Modern (i.e. large-scale, or “big data”) machine learning and data science typically proceed by formulating the desired outcome as the solution to an optimization problem, then using suitable algorithms to solve these problems efficiently.
The first portion of this course introduces the probability and optimization background necessary to understand the randomized algorithms that dominate applications of ML and large-scale optimization, and surveys several popular randomized and deterministic optimization algorithms, placing the emphasis on those widely used in ML applications.
The second portion of the course introduces architectures used in modern machine learning because of the proven effectiveness of their inductive biases, and presents common regularization techniques used to mitigate the issues that arise in solving the nonlinear optimization problems ubiquitous within modern machine learning.
The homeworks involve hands-on applications and empirical characterizations of the behavior of these algorithms and model architectures. A project gives the students experience in critically reading the research literature and crafting articulate technical presentations.
The syllabus is available as an archival pdf, and is more authoritative than this website.
Instructor: Alex Gittens (gittea at rpi dot edu)
Lectures: TF 2pm-3:50pm ET in Troy 2012
Questions and Discussions: Piazza
Office Hours: Tues 4:30pm-5:30pm ET and Thurs 3pm-4pm ET in Lally 316, or by appointment
TA: Jesse Ellin (ellinj2 at rpi dot edu)
TA Office Hours: Wed 2-4pm ET in AE 118
Course Text: None
|CSCI 4968||CSCI 6968|
Letter grades will be computed from the semester average. Lower-bound cutoffs for A, B, C and D grades are 90%, 80%, 70%, and 60%, respectively. These bounds may be moved lower at the instructor's discretion.
- Lecture 1, January 10/2023. Course logistics; introduction to optimization and machine learning; support vector machines and ordinary least squares. Lecture notes.

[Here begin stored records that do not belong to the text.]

/-- While idle the host reads and writes any byte, charging no cycle and touching no register; while running it has no
access; and `reset` clears what was loaded before it (20_memory.md section 6, R42). That its pending operations stay pending
while the controller runs is the spec's own choice, D12, and log entry 12. -/
def Obligations.HostMemoryAccess : Prop :=
  (∀ c s addr rest, s.phase = .idle → s.host = .memRead addr :: rest →
    stepWith c s = .next { s with host := rest, hostOut := some (.byte (memRead s.mem addr)) }) ∧
  (∀ c s addr v rest, s.phase = .idle → s.host = .memWrite addr v :: rest →
    ∃ t, stepWith c s = .next t ∧ memRead t.mem addr = v ∧ (∀ b, b ≠ addr → memRead t.mem b = memRead s.mem b) ∧
      { t with mem := s.mem } = { s with host := rest }) ∧
  (∀ c s req cyc, s.phase = .running req cyc → ∃ t, stepWith c s = .next t ∧ t.host = s.host ∧ t.hostOut = s.hostOut) ∧
  (∀ c s rest, s.phase = .idle → s.host = .reset :: rest →
    ∃ t, stepWith c s = .next t ∧ ∀ a, memRead t.mem a = 0x00)

/-- `reg_read` and `reg_write` (40_controller_and_interfaces.md section 1, R55): a write changes that one register or flag and
nothing else; with `HOST_REG_ACCESS = ReadOnly` there is no `reg_write`. Writing is the spec's own choice, D8. -/
def Obligations.HostRegisterAccess : Prop :=
  (∀ c s rv rest, s.phase = .idle → s.host = .regWrite rv :: rest → c.hostRegAccess = .readOnly →
    stepWith c s = .refused .registersReadOnly) ∧
  (∀ c s rv rest, s.phase = .idle → s.host = .regWrite rv :: rest → c.hostRegAccess = .readWrite →
    ∃ t, stepWith c s = .next t ∧
      match rv with
      | .pc v => t = { s with host := rest, pc := v }
      | .sp v => t = { s with host := rest, sp := v }
      | .a v => t = { s with host := rest, a := v }
      | .x v => t = { s with host := rest, x := v }
      | .y v => t = { s with host := rest, y := v }
      | .flag f b => readFlag t.flags f = b ∧ (∀ g, g ≠ f → readFlag t.flags g = readFlag s.flags g) ∧
          { t with flags := s.flags } = { s with host := rest }) ∧
  (∀ c s r rest, s.phase = .idle → s.host = .regRead r :: rest →
    ∃ rv, stepWith c s = .next { s with host := rest, hostOut := some (.reg rv) } ∧
      match r with
      | .pc => rv = .pc s.pc
      | .sp => rv = .sp s.sp
      | .a => rv = .a s.a
      | .x => rv = .x s.x
      | .y => rv = .y s.y
      | .flag f => rv = .flag f (readFlag s.flags f))

/-- The host has no move while the controller is running (40_controller_and_interfaces.md section 1, R56; D12): what it has
pending neither changes nor has any influence on the step. -/
def Obligations.HostHasNoMoveWhileRunning : Prop :=
  ∀ (c : Config) (s : State) (req cyc : Int) (pending : List HostOp), s.phase = .running req cyc →
    ∃ t, stepWith c s = .next t ∧ t.host = s.host ∧
      stepWith c { s with host := pending } = .next { t with host := pending }

/-- Idle with no pending operation nothing changes (60_exceptions.md section 4, R114). -/
def Obligations.IdleWithoutOperationChangesNothing : Prop :=
  ∀ (c : Config) (s : State), s.phase = .idle → s.host = [] → stepWith c s = .next s

/-! ## The execution loop -/

/-- A step with cycles left runs the handler of the instruction the bytes at `PC` decode to, after the opcode fetch, which
moves `PC` by one and charges one cycle; `step` is that with every parameter at its default. -/
def Obligations.StepRunsTheDecodedInstruction : Prop :=
  (∀ (c : Config) (s : State) (i : Instr) (rest : List Byte), s.fetches →
    decode c.opmap [memRead s.mem s.pc, memRead s.mem (s.pc + 1), memRead s.mem (s.pc + 2)] = .ok (i, rest) →
    stepWith c s = exec i { s with pc := s.pc + 1, phase := charge 1 s.phase }) ∧
  (∀ s, step s = stepWith Config.default s)
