-- ==== Sys2Proof/Laws/State.lean ====
section
/-! SUPPORT. One lemma per field of State per update, true by rfl, so that no later proof unfolds a record update. -/

namespace Sys2Proof.Machine

/-! ## setPc -/

@[simp] theorem setPc_pc (t : Addr) (s : State) : (setPc t s).pc = t := rfl
@[simp] theorem setPc_sp (t : Addr) (s : State) : (setPc t s).sp = s.sp := rfl
@[simp] theorem setPc_a (t : Addr) (s : State) : (setPc t s).a = s.a := rfl
@[simp] theorem setPc_x (t : Addr) (s : State) : (setPc t s).x = s.x := rfl
@[simp] theorem setPc_y (t : Addr) (s : State) : (setPc t s).y = s.y := rfl
@[simp] theorem setPc_flags (t : Addr) (s : State) : (setPc t s).flags = s.flags := rfl
@[simp] theorem setPc_mem (t : Addr) (s : State) : (setPc t s).mem = s.mem := rfl
@[simp] theorem setPc_phase (t : Addr) (s : State) : (setPc t s).phase = s.phase := rfl
@[simp] theorem setPc_lastStatus (t : Addr) (s : State) : (setPc t s).lastStatus = s.lastStatus := rfl
@[simp] theorem setPc_lastConsumed (t : Addr) (s : State) : (setPc t s).lastConsumed = s.lastConsumed := rfl
@[simp] theorem setPc_lastIllegalOp (t : Addr) (s : State) : (setPc t s).lastIllegalOp = s.lastIllegalOp := rfl
@[simp] theorem setPc_lastIllegalAddr (t : Addr) (s : State) : (setPc t s).lastIllegalAddr = s.lastIllegalAddr := rfl
@[simp] theorem setPc_resetDone (t : Addr) (s : State) : (setPc t s).resetDone = s.resetDone := rfl
@[simp] theorem setPc_host (t : Addr) (s : State) : (setPc t s).host = s.host := rfl
@[simp] theorem setPc_hostOut (t : Addr) (s : State) : (setPc t s).hostOut = s.hostOut := rfl

/-! ## setSp -/

@[simp] theorem setSp_pc (v : Byte) (s : State) : (setSp v s).pc = s.pc := rfl
@[simp] theorem setSp_sp (v : Byte) (s : State) : (setSp v s).sp = v := rfl
@[simp] theorem setSp_a (v : Byte) (s : State) : (setSp v s).a = s.a := rfl
@[simp] theorem setSp_x (v : Byte) (s : State) : (setSp v s).x = s.x := rfl
@[simp] theorem setSp_y (v : Byte) (s : State) : (setSp v s).y = s.y := rfl
@[simp] theorem setSp_flags (v : Byte) (s : State) : (setSp v s).flags = s.flags := rfl
@[simp] theorem setSp_mem (v : Byte) (s : State) : (setSp v s).mem = s.mem := rfl
@[simp] theorem setSp_phase (v : Byte) (s : State) : (setSp v s).phase = s.phase := rfl
@[simp] theorem setSp_lastStatus (v : Byte) (s : State) : (setSp v s).lastStatus = s.lastStatus := rfl
@[simp] theorem setSp_lastConsumed (v : Byte) (s : State) : (setSp v s).lastConsumed = s.lastConsumed := rfl
@[simp] theorem setSp_lastIllegalOp (v : Byte) (s : State) : (setSp v s).lastIllegalOp = s.lastIllegalOp := rfl
@[simp] theorem setSp_lastIllegalAddr (v : Byte) (s : State) : (setSp v s).lastIllegalAddr = s.lastIllegalAddr := rfl
@[simp] theorem setSp_resetDone (v : Byte) (s : State) : (setSp v s).resetDone = s.resetDone := rfl
@[simp] theorem setSp_host (v : Byte) (s : State) : (setSp v s).host = s.host := rfl
@[simp] theorem setSp_hostOut (v : Byte) (s : State) : (setSp v s).hostOut = s.hostOut := rfl

/-! ## setZN -/

@[simp] theorem setZN_pc (v : Byte) (s : State) : (setZN v s).pc = s.pc := rfl
@[simp] theorem setZN_sp (v : Byte) (s : State) : (setZN v s).sp = s.sp := rfl
@[simp] theorem setZN_a (v : Byte) (s : State) : (setZN v s).a = s.a := rfl
@[simp] theorem setZN_x (v : Byte) (s : State) : (setZN v s).x = s.x := rfl
@[simp] theorem setZN_y (v : Byte) (s : State) : (setZN v s).y = s.y := rfl
@[simp] theorem setZN_flags (v : Byte) (s : State) : (setZN v s).flags = znFlags v s.flags := rfl
@[simp] theorem setZN_mem (v : Byte) (s : State) : (setZN v s).mem = s.mem := rfl
@[simp] theorem setZN_phase (v : Byte) (s : State) : (setZN v s).phase = s.phase := rfl
@[simp] theorem setZN_lastStatus (v : Byte) (s : State) : (setZN v s).lastStatus = s.lastStatus := rfl
@[simp] theorem setZN_lastConsumed (v : Byte) (s : State) : (setZN v s).lastConsumed = s.lastConsumed := rfl
@[simp] theorem setZN_lastIllegalOp (v : Byte) (s : State) : (setZN v s).lastIllegalOp = s.lastIllegalOp := rfl
@[simp] theorem setZN_lastIllegalAddr (v : Byte) (s : State) : (setZN v s).lastIllegalAddr = s.lastIllegalAddr := rfl
@[simp] theorem setZN_resetDone (v : Byte) (s : State) : (setZN v s).resetDone = s.resetDone := rfl
@[simp] theorem setZN_host (v : Byte) (s : State) : (setZN v s).host = s.host := rfl
@[simp] theorem setZN_hostOut (v : Byte) (s : State) : (setZN v s).hostOut = s.hostOut := rfl
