theorem witness_SuccessiveJsrsOverlap_wrapped :
    ∃ t u, stepWith Config.default { calling with sp := 0x00 } = .next t ∧ t.fetches ∧
      Config.default.opmap (memRead t.mem t.pc) = some .jsr ∧ stepWith Config.default t = .next u :=
  ⟨_, _, rfl, ⟨20, 14, rfl, by decide⟩, by decide, rfl⟩

/-- Running `JSR` to the address `hi:lo` at 0xFFFC with `SP = 0xFF`. -/
def callingTo (hi lo : Byte) : State := started 6 [(0xFFFC, 0x20), (0xFFFD, lo), (0xFFFE, hi)] State.reset

/-- Vector J6: the target is a byte JSR writes; and the other byte. -/
theorem witness_FetchSeesTheBytesJsrWrote :
    ((callingTo 0x01 0xFF).fetches ∧
      Config.default.opmap (memRead (callingTo 0x01 0xFF).mem (callingTo 0x01 0xFF).pc) = some .jsr ∧
      operandWord (callingTo 0x01 0xFF) = stackAddress (callingTo 0x01 0xFF).sp) ∧
    ((callingTo 0x02 0x00).fetches ∧
      Config.default.opmap (memRead (callingTo 0x02 0x00).mem (callingTo 0x02 0x00).pc) = some .jsr ∧
      operandWord (callingTo 0x02 0x00) = stackAddress (callingTo 0x02 0x00).sp + 1) :=
  ⟨⟨⟨6, 6, rfl, by decide⟩, by decide, by decide⟩, ⟨⟨6, 6, rfl, by decide⟩, by decide, by decide⟩⟩

theorem witness_CanonicalMemoriesAreExtensional : Memory.wf calling.mem ∧ Memory.wf [] := by decide

theorem witness_DecodeOfEncode : Instr.wf (.jsr 0x4242) = true := by decide

theorem witness_EncodeOfDecode : decode standardOpmap [0x20, 0x42, 0x43, 0x00] = .ok (.jsr 0x4342, [0x00]) := by decide

end Sys2Proof.Machine.Tests
end

/-! PROOFS. `SetZN` and who applies it (10_state.md section 3, R14). The lemmas up to the last theorem say, for other proofs
to cite, what any load does and what the other handlers do to the flags. -/

namespace Sys2Proof.Machine

/-! ## What `SetZN` writes -/

/-- The sign bit read as a comparison, the form of the spec's table in R14. -/
theorem getLsbD_seven_eq_decide (v : Byte) : v.getLsbD 7 = decide (128 ≤ v.toNat) :=
  (BitVec.msb_eq_getLsbD_last v).symm.trans (BitVec.msb_eq_decide v)

theorem znFlags_eq_loadedFlags (v : Byte) (f : Flags) : znFlags v f = loadedFlags v f := by
  simp only [znFlags, loadedFlags, getLsbD_seven_eq_decide, beq_eq_decide]

theorem setZN_eq (v : Byte) (s : State) : setZN v s = { s with flags := loadedFlags v s.flags } := by
  rw [setZN, znFlags_eq_loadedFlags]

/-- The three rows of R14's table. -/
theorem loadedFlags_zn (v : Byte) (f : Flags) :
    ((loadedFlags v f).z, (loadedFlags v f).n) =
      if v.toNat = 0 then (true, false) else if v.toNat ≤ 127 then (false, false) else (false, true) := by
  have hz : v = 0x00 ↔ v.toNat = 0 := BitVec.toNat_inj.symm
  simp only [loadedFlags, hz]
  split
  · next h => simp [h]
  · next h =>
    split
    · next h7 => simp [h, show ¬ 128 ≤ v.toNat by omega]
    · next h7 => simp [h, show 128 ≤ v.toNat by omega]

- Lecture 2, January 13/2023. Recap of probability: pdfs, expectation, variance, independence, conditioning, marginalization; parameterized probabilty distributions. Lecture notes.
- Lecture 3, January 17/2023. Parameterized ML models: Gaussian noise model for regression, Bernoulli noise model for binary classification, Categorical noise model for multiclass classification; Maximum likelihood estimation (MLE) for fitting the first two of these models: leading to OLS, then binary logistic regression. Lecture notes.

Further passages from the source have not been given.